Solution Pattern - SQL Server Family - Creating a Fact Object
Purpose
Section titled “Purpose”This Solution Pattern shows how to create a fact object from a Point-In-Time (PIT) table and the Satellite that carries the measurable events, with a single SQL statement.
Motivation
Section titled “Motivation”Facts combine references to dimensions with measures aggregated at a chosen grain. When a PIT table already resolves which Satellite records apply per key and moment, the fact statement reduces to: join the metric Satellite by its record locator, derive the dimension keys, and aggregate the measures.
Applicability
Section titled “Applicability”This pattern applies when delivering measurable events from the integration layer as a fact object — persisted or virtual — and a PIT table exists at (or near) the fact’s intended grain.
Structure
Section titled “Structure”The statement selects from the PIT, attaches the metric Satellite, and aggregates:
- The date dimension key is derived directly from the event timestamp (formatted as
YYYYMMDD). - The dimension keys are generated at runtime with
ROW_NUMBERper dimension’s surrogate key, ordered by the state from timestamp — mirroring how the corresponding dimensions generate their keys.

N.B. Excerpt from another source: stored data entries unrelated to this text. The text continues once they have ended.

-- ==== Sys2Proof/Certificates/Slice0/Obligations.lean ====
section
/-! DEFINITION. The statements for the provers. -/

open Sys2Proof Sys2Proof.Machine

/-! Integer, logic, move and predicate instructions. -/

/-- The exact results of the arithmetic instructions, delivered by 09 R188 (09 R191, R193).

IDIV and IREM in lanes whose divisor is not 0 (09 R191).
It rests on choices of the model, which no rule states: log 12, 19. -/
def Obligations.ArithmeticResults : Prop :=
  (∀ f : Form,
      let ty := f.ty.toNat
      let a (l : Lane) : Int := l.opnd ty f.a.toNat
      let c (l : Lane) : Int := l.opnd ty f.c.toNat
      let put (sat : Bool) (x : Lane → Int) (l : Lane) : Lane := l.wr ty f.d.toNat (intDeliver ty sat (x l))
      Writes (.iadd f) .iadd f (fun _ => True) (put f.xm fun l => a l + bInt .iadd f l ty)
      ∧ Writes (.isub f) .isub f (fun _ => True) (put f.xm fun l => a l - bInt .isub f l ty)
      ∧ Writes (.ineg f) .ineg f (fun _ => True) (put f.xm fun l => - a l)
      ∧ Writes (.iabs f) .iabs f (fun _ => True) (put f.xm fun l => if a l < 0 then - a l else a l)
      ∧ Writes (.imin f) .imin f (fun _ => True) (put false fun l => if a l ≤ bInt .imin f l ty then a l else bInt .imin f l ty)
      ∧ Writes (.imax f) .imax f (fun _ => True) (put false fun l => if a l ≤ bInt .imax f l ty then bInt .imax f l ty else a l)
      ∧ Writes (.imul f) .imul f (fun _ => True) (put f.xm fun l => a l * bInt .imul f l ty)
      ∧ Writes (.imulh f) .imulh f (fun _ => True) (put false fun l => a l * bInt .imulh f l ty / 2 ^ intWidth ty)
      ∧ Writes (.imad f) .imad f (fun _ => True) (put f.xm fun l => a l * bInt .imad f l ty + c l)
      ∧ Writes (.lea f) .lea f (fun _ => True) fun l =>
          l.setPair f.d.toNat (BitVec.ofInt 64 ((l.regPair f.a.toNat).toNat + intOf ty (bRaw .lea f l false) * 2 ^ f.c.toNat)))
  ∧ (∀ f : Form,
      let ty := f.ty.toNat
      Writes (.idiv f) .idiv f (fun l => bInt .idiv f l ty ≠ 0)
          (fun l => l.wr ty f.d.toNat (intDeliver ty f.xm ((l.opnd ty f.a.toNat).tdiv (bInt .idiv f l ty))))
      ∧ Writes (.irem f) .irem f (fun l => bInt .irem f l ty ≠ 0)
          fun l =>
            let a := l.opnd ty f.a.toNat
            let b := bInt .irem f l ty
            l.wr ty f.d.toNat (intDeliver ty false (a - b * a.tdiv b)))

/-- Logic, shifts, counts and bit fields (09 R194 to R197). The width n is 64 for codes 2 and 3, else 32; the count of a shift is the
low 5 or 6 bits of operand B. -/
def Obligations.LogicResults : Prop :=
  ∀ f : Form,
    let w := Form.wide f
    let n := Form.n f
    let a (l : Lane) : Nat := l.raw w f.a.toNat
    let b (o : Op) (l : Lane) : Nat := bRaw o f l w
    let sh (o : Op) (l : Lane) : Nat := bRaw o f l false % n
    let put (x : Lane → Nat) (l : Lane) : Lane := l.setRaw w f.d.toNat (x l)
    let put32 (x : Lane → Nat) (l : Lane) : Lane := l.setReg f.d.toNat (BitVec.ofNat 32 (x l))
    let always : Lane → Prop := fun _ => True
    Writes (.andOp f) .andOp f always (put fun l => (a l &&& b .andOp l) % 2 ^ n)
    ∧ Writes (.orOp f) .orOp f always (put fun l => (a l ||| b .orOp l) % 2 ^ n)
    ∧ Writes (.xorOp f) .xorOp f always (put fun l => (a l ^^^ b .xorOp l) % 2 ^ n)
    ∧ Writes (.andn f) .andn f always (put fun l => (a l &&& (2 ^ n - 1 - b .andn l % 2 ^ n)) % 2 ^ n)
    ∧ Writes (.notOp f) .notOp f always (put fun l => 2 ^ n - 1 - a l % 2 ^ n)
    ∧ Writes (.shl f) .shl f always (put fun l => a l * 2 ^ sh .shl l % 2 ^ n)
    ∧ Writes (.shr f) .shr f always (put fun l => a l % 2 ^ n / 2 ^ sh .shr l)
    ∧ Writes (.sar f) .sar f always (put fun l => truncInt (sextNat (a l) n / 2 ^ sh .sar l) n)
    ∧ Writes (.rotl f) .rotl f always (put fun l => (a l * 2 ^ sh .rotl l ||| a l / 2 ^ (n - sh .rotl l)) % 2 ^ n)
    ∧ Writes (.popc f) .popc f always (put32 fun l => ((List.range n).filter fun k => (a l).testBit k).length)
    ∧ Writes (.clz f) .clz f always (put32 fun l => if a l = 0 then n else n - 1 - (a l).log2)
    ∧ Writes (.ctz f) .ctz f always (put32 fun l => (((List.range n).find? fun k => (a l).testBit k).getD n))
    ∧ Writes (.brev f) .brev f always
        (put fun l => ((List.range n).map fun k => if (a l).testBit k then 2 ^ (n - 1 - k) else 0).sum)
    ∧ Writes (.bfx f) .bfx f always
        (fun l =>
          let ty := f.ty.toNat
          let pos := bRaw .bfx f l false % 256
          let len := bRaw .bfx f l false / 256 % 256
          let x := intOf ty (a l) / 2 ^ pos % 2 ^ len
          let y : Int := if intSigned ty = true ∧ 0 < len then sextNat x.toNat len else x
          l.wr ty f.d.toNat (intOf ty (truncInt y n)))
    ∧ Writes (.bfi f) .bfi f always
        (put fun l =>
          let pos := bRaw .bfi f l false % 256
          let len := bRaw .bfi f l false / 256 % 256
          let m := (2 ^ len - 1) * 2 ^ pos % 2 ^ n
          (a l &&& (2 ^ n - 1 - m)) ||| (l.raw w f.c.toNat * 2 ^ pos &&& m))

/-- Moves, selection and predicates (09 R198 to R203).
It rests on choices of the model, which no rule states: log 12, 19. -/
def Obligations.MoveResults : Prop :=
  ∀ f : Form,
    let w := Form.wide f
    let n := Form.n f
    let always : Lane → Prop := fun _ => True
    Writes (.mov f) .mov f always (fun l => l.setRaw w f.d.toNat (bRaw .mov f l w % 2 ^ n))
    ∧ Writes (.movl f) .movl f always
        (fun l => if w then l.setPair f.d.toNat (f.lit.getD 0) else l.setReg f.d.toNat ((f.lit.getD 0).setWidth 32))
    ∧ Writes (.sel f) .sel f always
        (fun l => l.setRaw w f.d.toNat (if l.pred f.c.toNat then l.raw w f.a.toNat else bRaw .sel f l w))
    ∧ Writes (.movFromK f) .movFromK f always
        (fun l => l.setPair f.d.toNat (if f.a = 8 then BitVec.ofNat 64 l.sp else l.kreg f.a.toNat))
    ∧ Writes (.movToK f) .movToK f always (fun l => l.setK f.d.toNat (BitVec.ofNat 64 (bRaw .movToK f l true)))
    ∧ Writes (.pset f) .pset f always
        (fun l => { l with p := ((l.reg f.a.toNat).setWidth 8 &&& f.w2.setWidth 8) ||| (l.p &&& ~~~f.w2.setWidth 8) })
    ∧ Writes (.psetGet f) .psetGet f always (fun l => l.setReg f.d.toNat (l.p.setWidth 32))

/-- ICMP writes predicate P by condition COND, which its D field holds, and PLOP by its table (09 R201, R203).

PAIR: both halves take their operands before either result is written (08 R177).
It rests on choices of the model, which no rule states: log 12, 19. -/
def Obligations.PredicateAndPairResults : Prop :=
  (∀ f : Form,
      let ty := f.ty.toNat
      let cond := f.d.toNat / 8
      let always : Lane → Prop := fun _ => True
      let cmp (a b : Int) : Bool :=
        if cond = 0 then a = b else if cond = 1 then a ≠ b else if cond = 2 then a < b else if cond = 3 then a ≥ b
        else if cond = 4 then a ≤ b else if cond = 5 then a > b
        else if cond = 6 then truncInt a (intWidth ty) &&& truncInt b (intWidth ty) = 0
        else truncInt a (intWidth ty) &&& truncInt b (intWidth ty) ≠ 0
      Writes (.icmp f) .icmp f always (fun l => l.setPred (f.d.toNat % 8) (cmp (l.opnd ty f.a.toNat) (bInt .icmp f l ty)))
      ∧ ∀ m, f.bSrc .plop = .reg m →
          Writes (.plop f) .plop f always
            fun l => l.setPred f.d.toNat (f.w2.getLsbD (2 * (l.pred f.a.toNat).toNat + (l.pred m).toNat)))
  ∧ (∀ (s : State) (i : Issue) (c : Cohort) (f : PairForm), CanIssue s i c f.guard f.use →
      ∃ t, exec (.pair f) s = .next t ∧ RegsDone s t i c f.guard f.use fun _ l =>
        let b (h : Half) (imm : BitVec 8) : W32 := if h.bi then imm.signExtend 32 else l.reg h.b.toNat
        let x := pairOp f.x.op.toNat (l.reg f.x.a.toNat) (b f.x f.immX)
        let y := pairOp f.y.op.toNat (l.reg f.y.a.toNat) (b f.y f.immY)
        (l.setReg f.x.d.toNat x).setReg f.y.d.toNat y)

/-- SREAD of each register (04 R77, R88; 09 R204; 17 R356). No flags of the lanes are still to accrue when it reads `$fflags`.
It rests on choices of the model, which no rule states: log 21. -/
def Obligations.SpecialRegisterReads : Prop :=
  ∀ (s : State) (i : Issue) (c : Cohort) (f : Form), CanIssue s i c f.guard (f.use .sread) →
    (f.a = 6 → ∀ n ∈ s.executing i f.guard, s.flagsPending (i.lane n) = false) →
    ∃ t, exec (.sread f) s = .next t ∧ RegsDone s t i c f.guard (f.use .sread) fun n l =>
      let put32 (x : Nat) : Lane := l.setReg f.d.toNat (BitVec.ofNat 32 x)
      let put64 (x : Nat) : Lane := l.setPair f.d.toNat (BitVec.ofNat 64 x)
      let d := s.die i.key.die
      if f.a = 0 then put32 n
      else if f.a = 1 then put32 64
      else if f.a = 2 then put32 c.role
      else if f.a = 3 then put32 c.member
      else if f.a = 4 then put32 c.gang
      else if f.a = 5 then put32 i.prio.toNat
      else if f.a = 6 then put32 l.fflags.toNat
      else if f.a = 7 then put32 l.frm.toNat
      else if f.a = 8 then put32 l.fenable.toNat
      else if f.a = 9 then put32 l.wic.toNat
      else if f.a = 10 then put64 s.tick
      else if f.a = 11 then put64 d.cyc.toNat
      else if f.a = 12 then put64 (d.ncyc.toNat / 65536)
      else if f.a = 16 then put64 l.trap.tvec.toNat
      else if f.a = 17 then put64 l.trap.tpc.toNat
      else if f.a = 18 then put32 l.trap.tcause.toNat
      else if f.a = 19 then put64 l.trap.tval.toNat
      else if f.a = 20 then put32 l.trap.tstat.toNat
      else if f.a = 21 then put64 l.trap.tscr.toNat
      else put32 0

/-- SWRITE of each writable register with a value that it can hold (04 R77, R78; 09 R205; 17 R356). -/
def Obligations.SpecialRegisterWrites : Prop :=
  ∀ (s : State) (i : Issue) (c : Cohort) (f : Form), CanIssue s i c f.guard (f.use .swrite) →
    let x32 (l : Lane) : W32 := l.reg f.a.toNat
    let x64 (l : Lane) : W64 := l.regPair f.a.toNat
    let ex := s.executing i f.guard
    let done (g : Lane → Lane) : Prop := ∃ t, exec (.swrite f) s = .next t ∧ RegsDone s t i c f.guard (f.use .swrite) fun _ => g
    (f.d = 6 → (∀ n ∈ ex, s.flagsPending (i.lane n) = false) → (∀ n ∈ ex, x32 (s.laneAt i n) < 32) →
      done fun l => { l with fflags := (x32 l).setWidth 5 })
    ∧ (f.d = 7 → (∀ n ∈ ex, x32 (s.laneAt i n) < 5) → done fun l => { l with frm := (x32 l).setWidth 3 })
    ∧ (f.d = 8 → (∀ n ∈ ex, x32 (s.laneAt i n) < 32) → done fun l => { l with fenable := (x32 l).setWidth 5 })
    ∧ (f.d = 16 → done fun l => { l with trap := { l.trap with tvec := (x64 l).extractLsb' 2 55 ++ (0 : BitVec 2) |>.setWidth 64 } })
    ∧ (f.d = 17 → done fun l => { l with trap := { l.trap with tpc := x64 l } })
    ∧ (f.d = 18 → done fun l => { l with trap := { l.trap with tcause := x32 l } })
    ∧ (f.d = 19 → done fun l => { l with trap := { l.trap with tval := x64 l } })
    ∧ (f.d = 20 → done fun l => { l with trap := { l.trap with tstat := x32 l &&& 1 } })
    ∧ (f.d = 21 → done fun l => { l with trap := { l.trap with tscr := x64 l } })

/-- REL releases registers A to A + count − 1 of the executing lanes: each reads 0 and is not live, and no result pending for it will
land in it (09 R206, 04 R80). No instruction of the core is tagged for sampling.
It rests on choices of the model, which no rule states: log 46. -/
def Obligations.ReleaseResults : Prop :=
  ∀ (s : State) (i : Issue) (c : Cohort) (f : Form), CanIssue s i c f.guard (f.use .rel) →
    (s.core i.key.die i.key.core).sample = none →
    ∃ t g, exec (.rel f) s = .next t ∧ RegsDone s t i c f.guard (f.use .rel) (fun _ => g)
      ∧ ∀ l n, (l.v.map fun x => x.1).Pairwise (· < ·) →
        let inRun := f.a.toNat ≤ n ∧ n < f.a.toNat + (f.w2.toNat % 128 + 1)
        (inRun → (g l).live n = false ∧ (g l).reg n = 0 ∧ (g l).pending n = false)
        ∧ (¬ inRun → (g l).live n = l.live n ∧ (g l).reg n = l.reg n ∧ (g l).pending n = l.pending n)

/-! Floating point and special functions. -/

/-- Floating results with their flags, in lanes where no exception that the result raises is enabled (10 R218, R219; 05 R99): the
flags accrue and the bits are written. The bits and flags are those of the format's operation, element by element.
It rests on choices of the model, which no rule states: log 12, 36, 157, 158. -/
def Obligations.FloatResults : Prop :=
  ∀ f : Form,
    let ty := f.ty.toNat
    let t := fmtOf ty
    let a (l : Lane) : Nat := l.fopnd ty f.a.toNat
    let b (o : Op) (l : Lane) : Nat := fopndB o f l ty
    let c (l : Lane) : Nat := l.fopnd ty f.c.toNat
    let m (l : Lane) : Nat := Form.mode f l
    let yields (x : Instr) (o : Op) (r : Lane → FRes) : Prop :=
      Writes x o f (fun l => (r l).2 &&& l.fenable = 0)
        fun l => { l with fflags := l.fflags ||| (r l).2 }.fwr ty f.d.toNat (r l).1
    yields (.fadd f) .fadd (fun l => packedMap2 ty (fadd t (m l)) (a l) (b .fadd l))
    ∧ yields (.fsub f) .fsub (fun l => packedMap2 ty (fsub t (m l)) (a l) (b .fsub l))
    ∧ yields (.fmul f) .fmul (fun l => packedMap2 ty (fmul t (m l)) (a l) (b .fmul l))
    ∧ yields (.ffma f) .ffma (fun l => packedMap3 ty (ffma t (m l) false false) (a l) (b .ffma l) (c l))
    ∧ yields (.ffms f) .ffms (fun l => packedMap3 ty (ffma t (m l) false true) (a l) (b .ffms l) (c l))
    ∧ yields (.fnma f) .fnma (fun l => packedMap3 ty (ffma t (m l) true false) (a l) (b .fnma l) (c l))
    ∧ yields (.fdiv f) .fdiv (fun l => packedMap2 ty (fdiv t (m l)) (a l) (b .fdiv l))
    ∧ yields (.fsqrt f) .fsqrt (fun l => packedMap ty (fsqrt t (m l)) (a l))
    ∧ yields (.frem f) .frem (fun l => packedMap2 ty (frem t) (a l) (b .frem l))
    ∧ yields (.fmin f) .fmin (fun l => packedMap2 ty (fminmax t false true) (a l) (b .fmin l))
    ∧ yields (.fmax f) .fmax (fun l => packedMap2 ty (fminmax t true true) (a l) (b .fmax l))
    ∧ yields (.fminm f) .fminm (fun l => packedMap2 ty (fminmax t false false) (a l) (b .fminm l))
    ∧ yields (.fmaxm f) .fmaxm (fun l => packedMap2 ty (fminmax t true false) (a l) (b .fmaxm l))
    ∧ yields (.frnd f) .frnd (fun l => packedMap ty (frnd t (m l) f.xm) (a l))
    ∧ yields (.fscale f) .fscale (fun l => fscale t (m l) (a l) (sextNat (bRaw .fscale f l false) 32))
    ∧ yields (.flogb f) .flogb (fun l => packedMap ty (flogb t) (a l))
    ∧ yields (.fdot2 f) .fdot2
        (fun l => fdot2 t (m l) (l.reg f.a.toNat).toNat (bRaw .fdot2 f l false) (l.reg f.c.toNat).toNat)

/-- FABS, FNEG and FCPYS act on the sign bit of each element only and raise nothing (10 R226). -/
def Obligations.SignResults : Prop :=
  ∀ f : Form,
    let ty := f.ty.toNat
    let sign : Nat := if ty = 6 ∨ ty = 7 then 0x80008000 else 2 ^ ((fmtOf ty).width - 1)
    let a (l : Lane) : Nat := l.fopnd ty f.a.toNat
    let put (x : Lane → Nat) (l : Lane) : Lane := l.fwr ty f.d.toNat (x l)
    let always : Lane → Prop := fun _ => True
    Writes (.fabs f) .fabs f always (put fun l => a l - (a l &&& sign))
    ∧ Writes (.fneg f) .fneg f always (put fun l => a l ^^^ sign)
    ∧ Writes (.fcpys f) .fcpys f always (put fun l => (a l - (a l &&& sign)) + (fopndB .fcpys f l ty &&& sign))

When the keys are persisted in the PIT, they are selected instead. - The metric Satellite is joined on the record locator the PIT carries for it: surrogate key, inscription timestamp, and inscription record identifier.
- The measures are aggregated with a
GROUP BYon the dimension references, setting the fact’s grain.

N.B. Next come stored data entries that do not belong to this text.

-- ==== Sys2Proof/Tests/Slice0.lean ====
section
/-! SUPPORT. Tests of the model: ill-formed terms that WellFormed refuses; words written out from the encodings of 08 to 17 and the
instructions they decode to; what one step leaves, in the specification's own examples; and, for the statements of
Certificates/Slice0/Obligations, states and operands that meet their hypotheses. -/

open Sys2Proof Sys2Proof.Machine

namespace Sys2Proof.Tests

set_option maxRecDepth 100000
set_option Elab.async false

/-! The states of the tests: one fibre or a few in one slot of die 0, about to issue at 0x1000. -/

def user : CohKey := ⟨0, 0, 0⟩
def super : CohKey := ⟨0, 0, 15⟩

/-- A cohort of gang 7 whose lanes stand in one entry. -/
def coh (ls : List (Nat × Lane)) : Cohort :=
  { gang := 7, lanes := ls, frontier := [⟨0x80, 0x1000, ls.foldl (fun m x => m ||| 1#64 <<< x.1) 0, 0⟩], active := true }

def iss (k : CohKey) (mask : W64) : Issue := { key := k, prio := 0x80, pc := 0x1000, mask := mask, age := 0, bytes := 12, word := 0 }

/-- The word of the region owner table of die 0 for the first 32 MiB: partition 1 (19 R408). -/
def owner : Host.Cell := (0x78000, 1)

/-- The translation of addresses below 512 GiB. -/
def tle : TlbEntry := ⟨0, true, 0, 3, 0xDF, 0⟩

/-- Die 0 in partition 1, which owns the first 32 MiB; addresses below 512 GiB are mapped to themselves. -/
def dieOf : Die :=
  { dcr := [(offFHBASE, 0x80000), (offFHSIZE, 16), (offATP, 10 * 2 ^ 60), (offSFHBASE, 0x90000), (offSFHSIZE, 16), (offPART, 1), (offMEMTOP, 2 ^ 36), (offROTBASE, 0x78000), (offFRZMAPBASE, 0x100000)], tlb := [tle] }

/-- A booted package with one cohort. -/
def world (k : CohKey) (ls : List (Nat × Lane)) : State :=
  { State.reset with
    cohorts := [(k, { coh ls with priv := decide (k = super) })], dies := [(0, dieOf)], gangs := [{ id := 7, pid := 1 }]
    issue := some (iss k (ls.foldl (fun m x => m ||| 1#64 <<< x.1) 0)), sec := { stage := 9 }, tick := 1000, choices := [0, 0, 0, 0], mem := [owner], cores := [((0, 0), { tlb := [tle] })] }

def one (l : Lane) : State := world user [(0, l)]
def sup (l : Lane) : State := world super [(0, l)]
def cohortOf (s : State) (k : CohKey) : Cohort := (s.cohort? k).getD {}

/-- Conditions of CanIssue that can be evaluated. -/
theorem canIssue {s : State} {i : Issue} {c : Cohort} {g : Guard} {u : RegUse}
    (h : s.issue = some i ∧ s.cohort? i.key = some c ∧ s.mustWait i g u = false ∧ s.growOk i.key u.writes = true) : CanIssue s i c g u :=
  ⟨h.1, h.2.1, h.2.2.1, h.2.2.2⟩

/-- Conditions of CanAccess that can be evaluated. -/
theorem canAccess {s : State} {i : Issue} {c : Cohort} {o : Op} {f : Form} {space : Nat} {acc : Acc} {loc : Nat → Loc}
    (h : (s.issue = some i ∧ s.cohort? i.key = some c ∧ s.mustWait i f.guard (f.use o) = false ∧ s.growOk i.key (f.use o).writes = true)
      ∧ s.watchHit i acc.needsW (if space = 1 then (s.executing i f.guard).map fun n =>
          (n, memAddr f (s.laneAt i n), sizeBytes f.ty.toNat) else []) = .none
      ∧ (∀ n ∈ s.executing i f.guard, s.scoreStall i.key space (memAddr f (s.laneAt i n)).toNat (sizeBytes f.ty.toNat) acc.needsW = false
        ∧ (memAddr f (s.laneAt i n)).toNat % sizeBytes f.ty.toNat = 0
        ∧ s.findAccess (i.lane n) space acc (memAddr f (s.laneAt i n)) (sizeBytes f.ty.toNat) = (.at (loc n), s))
      ∧ (acc = .load ∨ f.ord.getLsbD 1 = false)) : CanAccess s i c o f space acc loc :=
  ⟨canIssue h.1, h.2.1, fun n m => (h.2.2.1 n m).1, fun n m => (h.2.2.1 n m).2.1, fun n m => (h.2.2.1 n m).2.2,
    fun a b => by rcases h.2.2.2 with x | x <;> simp_all⟩

/-- No ready lane is parked, in a bucket `b` or any other. -/
theorem lanes_not_parked {c : Cohort} (h : ∀ y ∈ c.lanes, y.2.status = .ready) (b : Nat) :
    ∀ y ∈ c.lanes, ∀ k2 : W64, y.2.status ≠ .parked b k2 :=
  fun y m k2 e => by rw [h y m] at e; cases e

theorem lane_not_parked {c : Cohort} (h : ∀ y ∈ c.lanes, y.2.status = .ready) (b : Nat) :
    ∀ n l (k2 : W64), c.lane? n = some l → l.status ≠ .parked b k2 := by
  have mem : ∀ (m : List (Nat × Lane)) n l, numGet m n = some l → (n, l) ∈ m := by
    intro m
    induction m with
    | nil => intro n l e; cases e
    | cons x m ih =>
        intro n l e
        by_cases hx : x.1 = n
        · subst hx; simp [numGet] at e; simp [← e]
        · simp [numGet, hx] at e; exact List.mem_cons_of_mem _ (ih n l e.2)
  exact fun n l k2 e => lanes_not_parked h b _ (mem _ _ _ e) k2

theorem lanes_not_capturing {c : Cohort} (h : ∀ y ∈ c.lanes, y.2.status = .ready) :
    ∀ y ∈ c.lanes, ∀ (p : BitVec 8) (e : Effect), y.2.status ≠ .capturing p e :=
  fun y m p e x => by rw [h y m] at x; cases x

/-- A condition on the lanes of a mask is one on 64 lanes. -/
theorem of_mask {m : BitVec 64} {P : Nat → Prop} (h : ∀ n < 64, m.getLsbD n = true → P n) (n : Nat)
    (e : m.getLsbD n = true) : P n :=
  h n (Nat.lt_of_not_le fun x => by simp [BitVec.getLsbD_of_ge _ _ x] at e) e

theorem iff_mask {m : BitVec 64} {P : Nat → Prop} (h : ∀ n < 64, m.getLsbD n = true ↔ P n) (g : ∀ n, 64 ≤ n → ¬ P n) (n : Nat) :
    m.getLsbD n = true ↔ P n := by
  by_cases x : n < 64
  · exact h n x
  · simp [BitVec.getLsbD_of_ge _ _ (Nat.le_of_not_lt x), g n (Nat.le_of_not_lt x)]

/-- What holds of a die that is not listed and of every die listed holds of every die. -/
theorem die_all {s : State} {P : Die → Prop} (e : P {}) (h : ∀ x ∈ s.dies, P x.2) (d : Nat) : P (s.die d) := by
  have all : ∀ m : List (Nat × Die), (∀ x ∈ m, P x.2) → P ((lookup m d).getD {}) := by
    intro m
    induction m with
    | nil => exact fun _ => e
    | cons x m ih =>
        intro k
        by_cases e : x.1 = d
        · simpa [lookup, e] using k x (List.mem_cons_self ..)
        · simpa [lookup, e] using ih fun y my => k y (List.mem_cons_of_mem _ my)
  exact all s.dies h

/-- No access of another package or of the host waits, where no die lists one. -/
theorem no_outside {s : State} (h : s.hostHeld = [] ∧ ∀ x ∈ s.dies, x.2.remote = []) : s.noOutside :=
  ⟨h.1, die_all (P := fun x => x.remote = []) rfl h.2⟩

/-! Ill-formed terms, one for each check of WellFormed. -/

theorem test_ill_formed_instructions : ([
    .movl { d := 6 },                                   -- no literal
    .ld { a := 2, d := 6, lit := some 0 },              -- a literal it does not take
    .ld { a := 2, d := 6, b := 4 },                     -- a field of word 1 without word 1
    .iadd { a := 3, d := 6, ext := true, b := 4, ty := 2 }, -- an odd pair
    .ld { a := 2, d := 6, ext := true, ty := 2 },       -- a quad that does not begin at a multiple of 4
    .iadd { top := 1, a := 2, d := 6, ext := true },    -- reserved first-word bits
    .iadd { a := 2, d := 6, ext := true, w2 := 1 },     -- word 2 without BSEL
    .iadd { a := 2, d := 6, ext := true, rs := 1 },     -- RS of an instruction that has none
    .ld { a := 2, d := 6, ext := true, ty := 5 },       -- a size that is not one
    .xred { a := 2, d := 6, ext := true, w2 := 9 },     -- an operation that is not one
    .plop { a := 8, top := 1, d := 2 },                 -- a predicate above 7
    .pair { x := { op := 0, d := 1, a := 2, b := 3 }, y := { op := 8, d := 1, a := 2 } }, -- both halves write v1
    .pair { x := { op := 63, d := 1 }, y := { d := 2 } },             -- an operation that is not one
    .pair { x := { op := 0, d := 1, rsv := 1 }, y := { d := 2 } }] : List Instr).all (fun i => !i.wf) = true := by
  decide +kernel

def fl (n : Nat) : Flit :=
  { crc := 0, payload := List.replicate n 0, len := 0, type := 2, part := 0, srcPkg := 0, dstPkg := 0, srcDie := 0, dstDie := 1, rsvHi := 0, ack := 0, seq := 0, vc := 0, rsvLo := 0 }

/******************************************************************************* * Data Engine Thinking ******************************************************************************* * * Purpose: * - SQL example for Creating A Fact Object. * * Disclaimer: * - See disclaimer.md in the repository root. * ******************************************************************************/
SELECT -- Date Dimension Key CONVERT(CHAR(8), sat.Transaction_Timestamp, 112) AS Transaction_Date_Key,
-- Runtime-generated dimension keys (if not persisted in PIT) ROW_NUMBER() OVER ( PARTITION BY PIT.Customer_Surrogate_Key ORDER BY PIT.State_From_Timestamp ) AS Customer_Key,
ROW_NUMBER() OVER ( PARTITION BY PIT.Product_Surrogate_Key ORDER BY PIT.State_From_Timestamp ) AS Product_Key,
-- Aggregated metric COUNT(sat.Quantity_Sold) AS Quantity_Sold
FROM PIT_Customer_Sale_Transactions PIT
-- Join to the Satellite providing the metric and timestampLEFT JOIN Sat_Product_Sale_Transaction sat ON PIT.Sat_Product_Sale_Transaction_Surrogate_Key = sat.Customer_Surrogate_Key AND PIT.Sat_Product_Sale_Transaction_Inscription_Timestamp = sat.Inscription_Timestamp AND PIT.Sat_Product_Sale_Transaction_Inscription_Record_Id = sat.Inscription_Record_Id
GROUP BY PIT.Customer_Surrogate_Key, PIT.Product_Surrogate_Key, CONVERT(CHAR(8), sat.Transaction_Timestamp, 112)Implementation guidelines
Section titled “Implementation guidelines”- Generate the statement from metadata: the PIT, the metric Satellite, the dimension references, and the measures with their aggregation functions are supplied by the fact’s mapping metadata.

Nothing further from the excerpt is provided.